>>>>

theorem axisReadOk_eq (hl : s.live = true) (hr : s.readTxn = some ⟨.axis a, address, true, counter⟩)
    (record : List Byte) : axisReadOk record s = resumeCommand a (if s.activeAxis a = true ∧ s.part = .running then
      { s.setAxis a { s.axis a with
          fifo := (s.axis a).fifo ++ [decodeSegment record]
          consumer := nextIndex (s.axis a).ringSize (s.axis a).consumer } with readTxn := none }
      else axisReadDropped s) := by
  have awake := (live_iff.mp hl).2
  unfold axisReadOk
  rw [hr]
  dsimp only
  rw [if_neg awake]
  congr 1
  unfold placeRecord
  by_cases h : s.activeAxis a = true ∧ s.part = .running
  · have placed : (s.activeAxis a && s.part == .running) = true := by simp [h]
    rw [if_pos h]
    exact if_pos placed
  · have dropped : ¬ (s.activeAxis a && s.part == .running) = true := by simpa using h
    rw [if_neg h]
    exact if_neg dropped

theorem axisReadFails_eq (hl : s.live = true) (hr : s.readTxn = some ⟨.axis a, address, true, counter⟩)
    (kind : FaultKind) : axisReadFails kind s = resumeCommand a (reportTaken a .fetchFault
      (axisReadDropped (faulted (FaultBit.transaction (.axis a) kind).position s))) := by
  have awake := (live_iff.mp hl).2
  unfold axisReadFails
  rw [hr]
  dsimp only
  rw [if_neg awake, fetchFault, takeReport_eq, recordFault_eq]
  rfl

theorem portTimesOut_axisRead (hr : s.readTxn = some ⟨.axis a, address, true, counter⟩) (hc : counter ≠ none) :
    portTimesOut .read s = axisReadFails .timeout s := by
  obtain ⟨n, rfl⟩ := Option.ne_none_iff_exists'.mp hc
  unfold portTimesOut
  simp only [hr]
  rfl

end

/-- Settles O26: the command that waited finds the read resolved, whatever became of its record. -/
theorem axisReadReturnPlacesOrDrops : Obligations.AxisReadReturnPlacesOrDrops := by
  intro s record a address counter hl hs hr
  refine ⟨fun hn ha hp hz => ?_, fun hd hq => ⟨fun hn => ?_, fun c hc hrec => ?_⟩⟩
  · refine next_of_settle (u := axisReadOk record s) rfl (steady_of_running hp) ?_
    rw [axisReadOk_eq hl hr, if_pos ⟨ha, hp⟩, nextIndex, if_neg hz]
    exact resumeCommand_of_none rfl hn
  · have dropped : axisReadOk record s = axisReadDropped s := by
      rw [axisReadOk_eq hl hr, if_neg fun h => hd.elim (fun k => by rw [h.1] at k; cases k) (absurd h.2 ·)]
      exact resumeCommand_of_none rfl hn
    exact next_of_settle (u := axisReadOk record s) rfl (steady_axisReadDropped hl hq) dropped
  · refine next_of_settle (u := axisReadOk record s) rfl (steady_waitedCommand c a (steady_axisReadDropped hl hq)) ?_
    rw [axisReadOk_eq hl hr, if_neg fun h => hd.elim (fun k => by rw [h.1] at k; cases k) (absurd h.2 ·)]
    exact resumeCommand_of_waits rfl hc hrec

/-- A report taken for an inactive axis leaves the admin unit and the axis a trip record if it is TRIPPED. -/
theorem reportTaken_of_inactive {s : State} {a : AxisId} (c : TripCause) (hl : s.live = true)
    (ha : s.activeAxis a = false) (hr : (s.axis a).state = .tripped → (s.axis a).tripRecord ≠ none) :
    ((reportTaken a c s).axis a).state = .tripped → ((reportTaken a c s).axis a).tripRecord ≠ none := by
  rcases reportTaken_cases a c hl with ⟨_, he⟩ | ⟨tripped, he⟩ | ⟨active, _⟩
  · rw [he]
    exact hr
  · intro _
    obtain ⟨r, h⟩ := Option.ne_none_iff_exists'.mp (hr tripped)
    rw [he, axis_setAxis_self, h]
    exact nofun
  · rw [State.activeAxis, active] at ha
    cases ha

/-! ### The end of an administrative read (R146, R172) -/

section
variable {s : State} {address : Word} {reserved : Bool} {counter : Option Nat}

theorem releaseRead_eq (t : ReadTxn) (s : State) : releaseRead t s =
    { s with comp := { s.comp with reservations := s.comp.reservations - t.reserved.toNat } } := by
  unfold releaseRead
  cases t.reserved <;> rfl

theorem adminReadFails_eq (hl : s.live = true) (hr : s.readTxn = some ⟨.admin, address, reserved, counter⟩)
    (kind : FaultKind) : adminReadFails kind s = { faulted (FaultBit.transaction .admin kind).position s with
      readTxn := none
      icause := (faulted (FaultBit.transaction .admin kind).position s).icause ||| 0b001000#6
      admin := { s.admin with state := .halted, haltReason := .fetchFault }
      comp := { s.comp with reservations := s.comp.reservations - reserved.toNat } } := by
  have awake := (live_iff.mp hl).2
  unfold adminReadFails
  rw [hr]
  dsimp only
  rw [if_neg awake, releaseRead_eq, recordFault_eq]
  rfl

theorem portTimesOut_adminRead (hr : s.readTxn = some ⟨.admin, address, reserved, counter⟩) (hc : counter ≠ none) :
    portTimesOut .read s = adminReadFails .timeout s := by
  obtain ⟨n, rfl⟩ := Option.ne_none_iff_exists'.mp hc
  unfold portTimesOut
  simp only [hr]
  rfl

end

/-- An axis read that has failed: its report is taken, and the command that waited then takes effect. -/
theorem axisRead_failure {s : State} {a : AxisId} {bit : Nat} {o : Host.Outcome State Fault Refusal}
    (hl : s.live = true) (hq : s.part = .quiescing → 1 < s.comp.reservations)
    (ho : o = .next (settle (resumeCommand a (reportTaken a .fetchFault (axisReadDropped (faulted bit s)))))) :
    ((∀ c, ¬ WaitsFor s a c) → ∃ t, o = .next t ∧
      Settles (reportTaken a .fetchFault (axisReadDropped (faulted bit s))) t) ∧
    ∀ c, WaitsFor s a c → s.activeAxis a = false →
      ((s.axis a).state = .tripped → (s.axis a).tripRecord ≠ none) → ∃ t, o = .next t ∧
      Settles (ended (waitedCommand c a (reportTaken a .fetchFault (axisReadDropped (faulted bit s)))).1
        (waitedCommand c a (reportTaken a .fetchFault (axisReadDropped (faulted bit s)))).2) t := by
  have admin : (reportTaken a .fetchFault (axisReadDropped (faulted bit s))).admin = s.admin := by
    rw [← takeReport_eq ⟨a, .fetchFault⟩]
    exact (AxisSide.takeReport _ _).admin
  have steady : Steady (reportTaken a .fetchFault (axisReadDropped (faulted bit s))) :=
    steady_reportTaken a _ (steady_axisReadDropped (s := faulted bit s) hl hq)
  refine ⟨fun hn => next_of_settle ho steady (resumeCommand_of_none admin hn), fun c hc ha hr =>
    next_of_settle ho (steady_waitedCommand c a steady) (resumeCommand_of_waits admin hc ?_)⟩
  exact reportTaken_of_inactive (s := axisReadDropped (faulted bit s)) _ hl ha hr

/-- Settles O28: an error and a timeout leave the same but for the bit of their fault. -/
theorem readFailuresReportAndHalt : Obligations.ReadFailuresReportAndHalt := by
  intro s address counter hl hs
  refine ⟨fun a hr hq => ⟨axisRead_failure hl hq ?_, fun hc => axisRead_failure hl hq ?_⟩, fun reserved hr hq =>
    ⟨next_of_settle (u := adminReadFails .error s) rfl ?_ (adminReadFails_eq hl hr _), fun hc =>
      next_of_settle (u := portTimesOut .read s) rfl ?_ ((portTimesOut_adminRead hr hc).trans (adminReadFails_eq hl hr _))⟩⟩
  · exact congrArg (fun u => Host.Outcome.next (settle u)) (axisReadFails_eq hl hr .error)
  · exact congrArg (fun u => Host.Outcome.next (settle u))
      ((portTimesOut_axisRead hr hc).trans (axisReadFails_eq hl hr .timeout))
  · exact steady_released hl hq rfl rfl
  · exact steady_released hl hq rfl rfl

/-! ### The return of an administrative read (R146, R172, R176) -/

theorem adminReadOk_eq {s : State} {t : ReadTxn} (hl : s.live = true) (hr : s.readTxn = some t) (ht : t.ring = .admin)
    (record : List Byte) :
    adminReadOk record s = returnedCommand (decodeCommand record) t.reserved { s with readTxn := none } := by
  unfold adminReadOk
  rw [hr]
  dsimp only
  rw [ht]
  exact if_neg (live_iff.mp hl).2

/-- The OK return of an administrative read is the command its record carries (R172). -/
theorem adminReadOk_of_returns {s : State} (h : CommandReturns s) (record : List Byte) :
    adminReadOk record s = takeCommand (decodeCommand record) s := by
  obtain ⟨low, running, _, fetching, _, read⟩ := h
  have live : s.live = true := live_iff.mpr ⟨low, by rw [running]; decide⟩
  obtain ⟨t, ht, fields⟩ := Option.map_eq_some_iff.mp read
  obtain ⟨ring, _⟩ := Prod.mk.inj fields
  rw [adminReadOk_eq live ht ring]
  unfold takeCommand
  rw [live, fetching, ht]
  exact (if_pos ring).symm

/-- A command's own row (Table 12-3). -/
theorem exec_commandRow {tag : Half} {body : AdminBody} {i : Instr} (h : commandRow tag body = some i) (s : State) :
    exec i s = .next (settle (takeCommand ⟨tag, body⟩ s)) := by
  cases body
  case unknown => cases h
  all_goals
    obtain rfl := Option.some.inj h
    rfl

theorem opcodeOk_of_commandRow {tag : Half} {body : AdminBody} {i : Instr} (h : commandRow tag body = some i) :
    body.opcodeOk = true := by
  cases body
  case unknown => cases h
  all_goals rfl
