-- ==== Sys2Proof/Decode.lean ====
section
/-! DEFINITION. Decoding a command word (spec/30_encoding.md R60 to R68, spec/opcode_table.json), total on every
32-bit word, and encoding one (R69). -/

namespace Sys2Proof

/-- Why a word is illegal (R68). Every one of these is answered IllegalCommand with the word (R223). -/
inductive DecodeError where
  /-- OP is 0x0 or 0xF. -/
  | illegalOpcode
  /-- A must-be-0 field of R62 to R65 is not 0. -/
  | reservedNotZero
  /-- MRD with N = 0. -/
  | lengthZero
  /-- MRD: a used layout entry with width code 11. -/
  | reservedWidthCode
  /-- MRD: an unused layout entry that is not 000. -/
  | unusedEntryNotZero
  deriving DecidableEq, Repr

/-- The rows of the opcode table by their mnemonics. -/
inductive Opcode where
  | FSPEC
  | BRD
  | BWR
  | BWC
  | BMS
  | FGET
  | FSET
  | MRD
  | SACC
  | SGYR
  | RACC
  | RGYR
  | MRAW
  | MXYZ
  deriving DecidableEq, Repr

/-- A row of spec/opcode_table.json: a word is the row's when word & mask = value. -/
structure OpcodeRow where
  opcode : Opcode
  mask : Word
  value : Word
  deriving DecidableEq, Repr

/-- spec/opcode_table.json's mask and match columns. -/
def opcodeTable : List OpcodeRow :=
  [⟨.FSPEC, 0xFFFF00FF, 0x10000000⟩, ⟨.BRD, 0xFF00FFFF, 0x20000000⟩, ⟨.BWR, 0xFF00FF00, 0x30000000⟩,
   ⟨.BWC, 0xFF00FFFF, 0x40000000⟩, ⟨.BMS, 0xFF000000, 0x50000000⟩, ⟨.FGET, 0xFF0000FF, 0x60000000⟩,
   ⟨.FSET, 0xFF000000, 0x70000000⟩, ⟨.MRD, 0xF0000003, 0x80000000⟩, ⟨.SACC, 0xFFFF0000, 0x90000000⟩,
   ⟨.SGYR, 0xFFFF0000, 0xA0000000⟩, ⟨.RACC, 0xFEFFFFFF, 0xB0000000⟩, ⟨.RGYR, 0xFFFFFFFF, 0xC0000000⟩,
   ⟨.MRAW, 0xFFFFFFFF, 0xD0000000⟩, ⟨.MXYZ, 0xFFFFFFFF, 0xE0000000⟩]

def OpcodeRow.matches (w : Word) (r : OpcodeRow) : Bool := w &&& r.mask == r.value

/-- The row of a word (R67: every OP selects at most one row). -/
def opcodeOf (w : Word) : Option Opcode := (opcodeTable.find? (OpcodeRow.matches w)).map (·.opcode)

/-- OP = w[31:28] (R60). -/
def fieldOP (w : Word) : BitVec 4 := w.extractLsb' 28 4

/-- A = w[23:16] (R62 to R64). -/
def fieldA (w : Word) : Byte := w.extractLsb' 16 8

/-- B = w[15:8] (R62). -/
def fieldB (w : Word) : Byte := w.extractLsb' 8 8

/-- C = w[7:0] (R62, R63). -/
def fieldC (w : Word) : Byte := w.extractLsb' 0 8

/-- H = w[15:12] (R63). -/
def fieldH (w : Word) : BitVec 4 := w.extractLsb' 12 4

/-- L = w[11:8] (R63). -/
def fieldL (w : Word) : BitVec 4 := w.extractLsb' 8 4

/-- N = w[27:24] (R64). -/
def fieldN (w : Word) : BitVec 4 := w.extractLsb' 24 4

/-- K = w[15:14] (R64). -/
def fieldK (w : Word) : BitVec 2 := w.extractLsb' 14 2

/-- E0 = w[13:11], E1 = w[10:8], E2 = w[7:5], E3 = w[4:2] (R64). -/
def fieldE (w : Word) : List (BitVec 3) :=
  [w.extractLsb' 11 3, w.extractLsb' 8 3, w.extractLsb' 5 3, w.extractLsb' 2 3]

/-- M = w[24] (R65). -/
def fieldM (w : Word) : Bool := w.getLsbD 24

/-- S = w[15:0] (R65). -/
def fieldS (w : Word) : BitVec 16 := w.extractLsb' 0 16

/-- A 3-bit layout entry: E[2:1] the width code (00, 01, 10; 11 is reserved), E[0] signed (R66). -/
def entryOfCode (e : BitVec 3) : Option Entry :=
  if e = 0b000 then some .u8
  else if e = 0b001 then some .s8
  else if e = 0b010 then some .u16
  else if e = 0b011 then some .s16
  else if e = 0b100 then some .u32
  else if e = 0b101 then some .s32
  else none

/-- The layout that a list of entry codes stands for, in declaration order; none if one has width code 11. -/
def layoutOfCodes : List (BitVec 3) → Option (List Entry)
  | [] => some []
  | e :: es =>
    match entryOfCode e, layoutOfCodes es with
    | some x, some xs => some (x :: xs)
    | _, _ => none

/-- The MRD part of R67, in its order: N, the used entries E0..E_K, the unused ones. -/
def decodeMrd (w : Word) : Except DecodeError Instr :=
  if fieldN w = 0 then .error .lengthZero
  else
    match layoutOfCodes ((fieldE w).take ((fieldK w).toNat + 1)) with
    | none => .error .reservedWidthCode
    | some layout =>
      if ((fieldE w).drop ((fieldK w).toNat + 1)).all (· == 0) then .ok (.mrd (fieldA w) (fieldN w) layout)
      else .error .unusedEntryNotZero

/-- The fields of a word whose row is known (R62 to R66). -/
def decodeFields (w : Word) : Opcode → Except DecodeError Instr
  | .FSPEC => .ok (.fspec (fieldH w) (fieldL w))
  | .BRD => .ok (.brd (fieldA w))
  | .BWR => .ok (.bwr (fieldA w) (fieldC w))
  | .BWC => .ok (.bwc (fieldA w))
  | .BMS => .ok (.bms (fieldA w) (fieldB w) (fieldC w))
  | .FGET => .ok (.fget (fieldA w) (fieldH w) (fieldL w))
  | .FSET => .ok (.fset (fieldA w) (fieldH w) (fieldL w) (fieldC w))
  | .MRD => decodeMrd w
  | .SACC => .ok (.sacc (fieldS w))
  | .SGYR => .ok (.sgyr (fieldS w))
  | .RACC => .ok (.racc (fieldM w))
  | .RGYR => .ok .rgyr
  | .MRAW => .ok .mraw
  | .MXYZ => .ok .mxyz

/-- decode(w) of R67. -/
def decode (w : Word) : Except DecodeError Instr :=
  if fieldOP w = 0x0 ∨ fieldOP w = 0xF then .error .illegalOpcode
  else
    match opcodeOf w with
    | none => .error .reservedNotZero
    | some op => decodeFields w op

/-- A layout entry's 3-bit code (R66). -/
def Entry.code : Entry → BitVec 3
  | .u8 => 0b000
  | .s8 => 0b001
  | .u16 => 0b010
  | .s16 => 0b011
  | .u32 => 0b100
  | .s32 => 0b101

/-- The code in place j of a layout, 000 where the layout has no entry (R66). -/
def entryCode (layout : List Entry) (j : Nat) : BitVec 3 := (layout[j]?.map Entry.code).getD 0

/-- A field put in its place: its bit 0 at bit `at_` of the word. -/
def place {n : Nat} (v : BitVec n) (at_ : Nat) : Word := v.setWidth 32 <<< at_

/-- The word of a well-formed command (R69; the fields never overlap, so R69's sums are bitwise OR). -/
def encode : Instr → Word
  | .fspec h l => place 0x1#4 28 ||| place h 12 ||| place l 8
  | .brd a => place 0x2#4 28 ||| place a 16
  | .bwr a v => place 0x3#4 28 ||| place a 16 ||| place v 0
  | .bwc a => place 0x4#4 28 ||| place a 16
  | .bms a mask bits => place 0x5#4 28 ||| place a 16 ||| place mask 8 ||| place bits 0
  | .fget a h l => place 0x6#4 28 ||| place a 16 ||| place h 12 ||| place l 8
  | .fset a h l v => place 0x7#4 28 ||| place a 16 ||| place h 12 ||| place l 8 ||| place v 0
  | .mrd a n layout =>
    place 0x8#4 28 ||| place n 24 ||| place a 16 ||| place (BitVec.ofNat 2 (layout.length - 1)) 14
      ||| place (entryCode layout 0) 11 ||| place (entryCode layout 1) 8 ||| place (entryCode layout 2) 5
      ||| place (entryCode layout 3) 2
  | .sacc s => place 0x9#4 28 ||| place s 0
  | .sgyr s => place 0xA#4 28 ||| place s 0
  | .racc m => place 0xB#4 28 ||| place (BitVec.ofBool m) 24
  | .rgyr => place 0xC#4 28
  | .mraw => place 0xD#4 28
  | .mxyz => place 0xE#4 28

/-- The word handed over as the opcode table numbers it: its low nbits bits are those of w, the others 0. A command is
one whole 32-bit word that the host hands over (R60), so no byte order comes in. -/
def tableWord (nbits w : Nat) : Word := BitVec.ofNat 32 (w % 2 ^ nbits)

/-- The instruction the decoder reads from an instruction whose bits are w. -/
def decodeTableWord (nbits w : Nat) : Option Instr :=
  match decode (tableWord nbits w) with
  | .ok i => some i
  | .error _ => none

end Sys2Proof
end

<<<<

Copy only the entries from the first line to the line with "else axisReadDropped s) := by", each exactly as it appears.

theorem axisReadOk_eq (hl : s.live = true) (hr : s.readTxn = some ⟨.axis a, address, true, counter⟩)
    (record : List Byte) : axisReadOk record s = resumeCommand a (if s.activeAxis a = true ∧ s.part = .running then
      { s.setAxis a { s.axis a with
          fifo := (s.axis a).fifo ++ [decodeSegment record]
          consumer := nextIndex (s.axis a).ringSize (s.axis a).consumer } with readTxn := none }
      else axisReadDropped s) := by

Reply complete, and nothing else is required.